The second learning came from measurement. To know whether AI tools were actually improving workflows, the bank needed granular performance metrics, not broad indicators. Different teams were using tools in varying contexts, requiring the bank to track outcomes across code types, tasks, and functions. This push for detailed metrics is now a central part of how the U.S. Bank deploys new AI capabilities.
The third, and most significant, factor was change management. Venkatachari says the technology itself was not the hard part; the challenge was preparing people to work differently. The bank created safe experimentation environments, rolled out tools employees could use to solve immediate problems, and formed ambassador groups to share experiences across departments. These groups meet frequently and help staff build comfort with new processes.

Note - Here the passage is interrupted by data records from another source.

/-! ### `State.ctrlBits` -/

@[simp] theorem State.ctrlBits_params (v : Word) : (s.ctrlBits v).params = s.params := rfl
@[simp] theorem State.ctrlBits_regs (v : Word) : (s.ctrlBits v).regs = s.regs := rfl
@[simp] theorem State.ctrlBits_rngSrc (v : Word) : (s.ctrlBits v).rngSrc = (if s.busy then s.rngSrc else v.getLsbD 2) := rfl
@[simp] theorem State.ctrlBits_irqEn (v : Word) : (s.ctrlBits v).irqEn = v.getLsbD 3 := rfl
@[simp] theorem State.ctrlBits_busy (v : Word) : (s.ctrlBits v).busy = s.busy := rfl
@[simp] theorem State.ctrlBits_done (v : Word) : (s.ctrlBits v).done = s.done := rfl
@[simp] theorem State.ctrlBits_err (v : Word) : (s.ctrlBits v).err = s.err := rfl
@[simp] theorem State.ctrlBits_warn (v : Word) : (s.ctrlBits v).warn = s.warn := rfl
@[simp] theorem State.ctrlBits_herr (v : Word) : (s.ctrlBits v).herr = (s.herr || (s.busy && (v.getLsbD 2 != s.rngSrc))) := rfl
@[simp] theorem State.ctrlBits_errCode (v : Word) : (s.ctrlBits v).errCode = s.errCode := rfl
@[simp] theorem State.ctrlBits_fsm (v : Word) : (s.ctrlBits v).fsm = s.fsm := rfl
@[simp] theorem State.ctrlBits_cmd (v : Word) : (s.ctrlBits v).cmd = s.cmd := rfl
@[simp] theorem State.ctrlBits_errInfo (v : Word) : (s.ctrlBits v).errInfo = s.errInfo := rfl
@[simp] theorem State.ctrlBits_rngPtr (v : Word) : (s.ctrlBits v).rngPtr = s.rngPtr := rfl
@[simp] theorem State.ctrlBits_rngCnt (v : Word) : (s.ctrlBits v).rngCnt = s.rngCnt := rfl
@[simp] theorem State.ctrlBits_dmem (v : Word) : (s.ctrlBits v).dmem = s.dmem := rfl
@[simp] theorem State.ctrlBits_keyBuf (v : Word) : (s.ctrlBits v).keyBuf = s.keyBuf := rfl
@[simp] theorem State.ctrlBits_ivBuf (v : Word) : (s.ctrlBits v).ivBuf = s.ivBuf := rfl
@[simp] theorem State.ctrlBits_coefBuf (v : Word) : (s.ctrlBits v).coefBuf = s.coefBuf := rfl
@[simp] theorem State.ctrlBits_shareBuf (v : Word) : (s.ctrlBits v).shareBuf = s.shareBuf := rfl
@[simp] theorem State.ctrlBits_rstN (v : Word) : (s.ctrlBits v).rstN = s.rstN := rfl
@[simp] theorem State.ctrlBits_entropy (v : Word) : (s.ctrlBits v).entropy = s.entropy := rfl
@[simp] theorem State.ctrlBits_pending (v : Word) : (s.ctrlBits v).pending = s.pending := rfl
@[simp] theorem State.ctrlBits_rdata (v : Word) : (s.ctrlBits v).rdata = s.rdata := rfl
@[simp] theorem State.ctrlBits_freeCount (v : Word) : (s.ctrlBits v).freeCount = s.freeCount := rfl
@[simp] theorem State.ctrlBits_reg (v : Word) (q : RegNum) : (s.ctrlBits v).reg q = s.reg q := rfl
@[simp] theorem State.ctrlBits_arg (v : Word) (q : RegNum) : (s.ctrlBits v).arg q = s.arg q := rfl
@[simp] theorem State.ctrlBits_byteOp (v : Word) (q : RegNum) : (s.ctrlBits v).byteOp q = s.byteOp q := rfl
@[simp] theorem State.ctrlBits_memRead (v : Word) (x k : Nat) : (s.ctrlBits v).memRead x k = s.memRead x k := rfl

/-! ### `State.resetEngine` -/

@[simp] theorem State.resetEngine_params : s.resetEngine.params = s.params := rfl
@[simp] theorem State.resetEngine_regs : s.resetEngine.regs = Vector.replicate 16 0 := rfl
@[simp] theorem State.resetEngine_rngSrc : s.resetEngine.rngSrc = false := rfl
@[simp] theorem State.resetEngine_irqEn : s.resetEngine.irqEn = false := rfl
@[simp] theorem State.resetEngine_busy : s.resetEngine.busy = false := rfl
@[simp] theorem State.resetEngine_done : s.resetEngine.done = false := rfl
@[simp] theorem State.resetEngine_err : s.resetEngine.err = false := rfl
@[simp] theorem State.resetEngine_warn : s.resetEngine.warn = false := rfl
@[simp] theorem State.resetEngine_herr : s.resetEngine.herr = false := rfl
@[simp] theorem State.resetEngine_errCode : s.resetEngine.errCode = 0 := rfl
@[simp] theorem State.resetEngine_fsm : s.resetEngine.fsm = .idle := rfl
@[simp] theorem State.resetEngine_cmd : s.resetEngine.cmd = 0 := rfl
@[simp] theorem State.resetEngine_errInfo : s.resetEngine.errInfo = 0 := rfl
@[simp] theorem State.resetEngine_rngPtr : s.resetEngine.rngPtr = 0 := rfl
@[simp] theorem State.resetEngine_rngCnt : s.resetEngine.rngCnt = 0 := rfl
@[simp] theorem State.resetEngine_dmem : s.resetEngine.dmem = (if s.busy then s.abandon else s.dmem) := rfl
@[simp] theorem State.resetEngine_keyBuf : s.resetEngine.keyBuf = [] := rfl
@[simp] theorem State.resetEngine_ivBuf : s.resetEngine.ivBuf = [] := rfl
@[simp] theorem State.resetEngine_coefBuf : s.resetEngine.coefBuf = [] := rfl
@[simp] theorem State.resetEngine_shareBuf : s.resetEngine.shareBuf = [] := rfl
@[simp] theorem State.resetEngine_rstN : s.resetEngine.rstN = s.rstN := rfl
@[simp] theorem State.resetEngine_entropy : s.resetEngine.entropy = s.entropy := rfl
@[simp] theorem State.resetEngine_pending : s.resetEngine.pending = s.pending := rfl
@[simp] theorem State.resetEngine_rdata : s.resetEngine.rdata = s.rdata := rfl
@[simp] theorem State.resetEngine_freeCount : s.resetEngine.freeCount = (if s.busy then s.freeCount + 1 else s.freeCount) := rfl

Senior leadership involvement has been crucial. Employees, he notes, need to believe in results they cannot yet see, and consistent engagement from top leaders helps reinforce that encouragement.
U.S. Bank’s moves come as other major institutions are intensifying their own AI agendas, particularly in treasury and forecasting workflows. Citigroup has rolled out AI-enabled FX forecasting and deepened its digital-asset work with partnerships around institutional on- and off-ramps. Bank of America has reported record usage of its AI-powered CashPro tools and continues to expand the reach of Erica, its virtual assistant. The bank also launched CashPro Insights, a working-capital optimization platform that uses data intelligence to guide liquidity decisions.
These developments highlight how large financial institutions are reorganizing around real-time visibility, automated analysis, and AI-supported workflows which are trends that Liquidity Manager directly addresses for U.S. Bank’s client base.
For U.S. Bank, the introduction of Liquidity Manager is strengthening operational efficiency, expanding digital capabilities, and offering clients more reliable tools for financial decision-making. The bank expects these efforts to reduce costs, support revenue growth from enhanced product lines, and improve forecasting and cash management accuracy. For 2025, U.S. Bancorp has stated its expectation of positive operating leverage exceeding 200 basis points, marking an important financial target tied to its digital transformation. And for Venkatachari, AI is not being introduced as an isolated technology layer but as a capability woven into customer experiences, risk operations, and product development. “These are not projects that can be delegated and forgotten,” he says. “They require thoughtful senior-level engagement to help build success.”